**Problem**
From the line containing "finish (executeAdd .e s)" down to the line containing "A,A (R108). -/" in the records below, reproduce every line exactly, ends included, and omit all others.

**Input data**
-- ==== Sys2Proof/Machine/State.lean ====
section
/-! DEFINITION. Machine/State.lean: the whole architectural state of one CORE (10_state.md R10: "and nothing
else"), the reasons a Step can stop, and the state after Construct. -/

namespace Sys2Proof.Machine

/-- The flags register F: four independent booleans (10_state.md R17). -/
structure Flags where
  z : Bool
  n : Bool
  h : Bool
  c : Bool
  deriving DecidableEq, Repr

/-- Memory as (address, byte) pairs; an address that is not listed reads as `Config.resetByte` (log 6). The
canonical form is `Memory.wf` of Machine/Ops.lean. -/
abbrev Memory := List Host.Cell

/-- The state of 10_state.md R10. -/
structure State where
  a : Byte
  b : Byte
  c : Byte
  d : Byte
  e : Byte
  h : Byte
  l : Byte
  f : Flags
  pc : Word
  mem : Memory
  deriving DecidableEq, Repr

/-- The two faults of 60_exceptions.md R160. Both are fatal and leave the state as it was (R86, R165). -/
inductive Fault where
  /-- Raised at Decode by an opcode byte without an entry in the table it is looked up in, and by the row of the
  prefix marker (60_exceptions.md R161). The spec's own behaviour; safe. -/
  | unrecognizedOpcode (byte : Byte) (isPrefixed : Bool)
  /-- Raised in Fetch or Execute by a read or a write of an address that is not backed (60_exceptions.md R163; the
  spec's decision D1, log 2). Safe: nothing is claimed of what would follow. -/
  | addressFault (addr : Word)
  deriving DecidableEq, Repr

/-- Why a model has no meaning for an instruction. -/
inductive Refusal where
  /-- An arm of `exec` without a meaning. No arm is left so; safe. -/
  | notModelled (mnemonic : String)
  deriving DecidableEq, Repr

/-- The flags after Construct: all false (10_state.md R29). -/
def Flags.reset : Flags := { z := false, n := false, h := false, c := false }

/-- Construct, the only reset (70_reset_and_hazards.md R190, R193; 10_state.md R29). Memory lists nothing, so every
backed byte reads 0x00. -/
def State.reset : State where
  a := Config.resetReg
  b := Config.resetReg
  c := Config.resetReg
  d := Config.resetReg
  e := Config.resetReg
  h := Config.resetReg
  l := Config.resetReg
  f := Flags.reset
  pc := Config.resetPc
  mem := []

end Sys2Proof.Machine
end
...
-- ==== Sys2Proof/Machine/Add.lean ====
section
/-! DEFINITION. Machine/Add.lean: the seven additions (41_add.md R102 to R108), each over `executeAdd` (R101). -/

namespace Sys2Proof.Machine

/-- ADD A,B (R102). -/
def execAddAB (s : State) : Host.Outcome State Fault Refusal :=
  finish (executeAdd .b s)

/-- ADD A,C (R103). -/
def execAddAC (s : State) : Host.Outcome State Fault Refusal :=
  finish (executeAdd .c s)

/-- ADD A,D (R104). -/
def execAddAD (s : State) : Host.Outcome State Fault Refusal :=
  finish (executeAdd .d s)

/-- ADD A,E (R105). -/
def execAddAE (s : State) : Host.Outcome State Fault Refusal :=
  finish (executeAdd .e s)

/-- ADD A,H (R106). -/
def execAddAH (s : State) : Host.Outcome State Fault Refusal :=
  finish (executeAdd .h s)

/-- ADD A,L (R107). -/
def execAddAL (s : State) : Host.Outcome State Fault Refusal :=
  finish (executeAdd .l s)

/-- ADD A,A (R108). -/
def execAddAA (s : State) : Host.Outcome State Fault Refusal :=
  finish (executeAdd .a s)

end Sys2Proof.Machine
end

**The answer**
  finish (executeAdd .e s)

/-- ADD A,H (R106). -/
def execAddAH (s : State) : Host.Outcome State Fault Refusal :=
  finish (executeAdd .h s)

/-- ADD A,L (R107). -/
def execAddAL (s : State) : Host.Outcome State Fault Refusal :=
  finish (executeAdd .l s)

/-- ADD A,A (R108). -/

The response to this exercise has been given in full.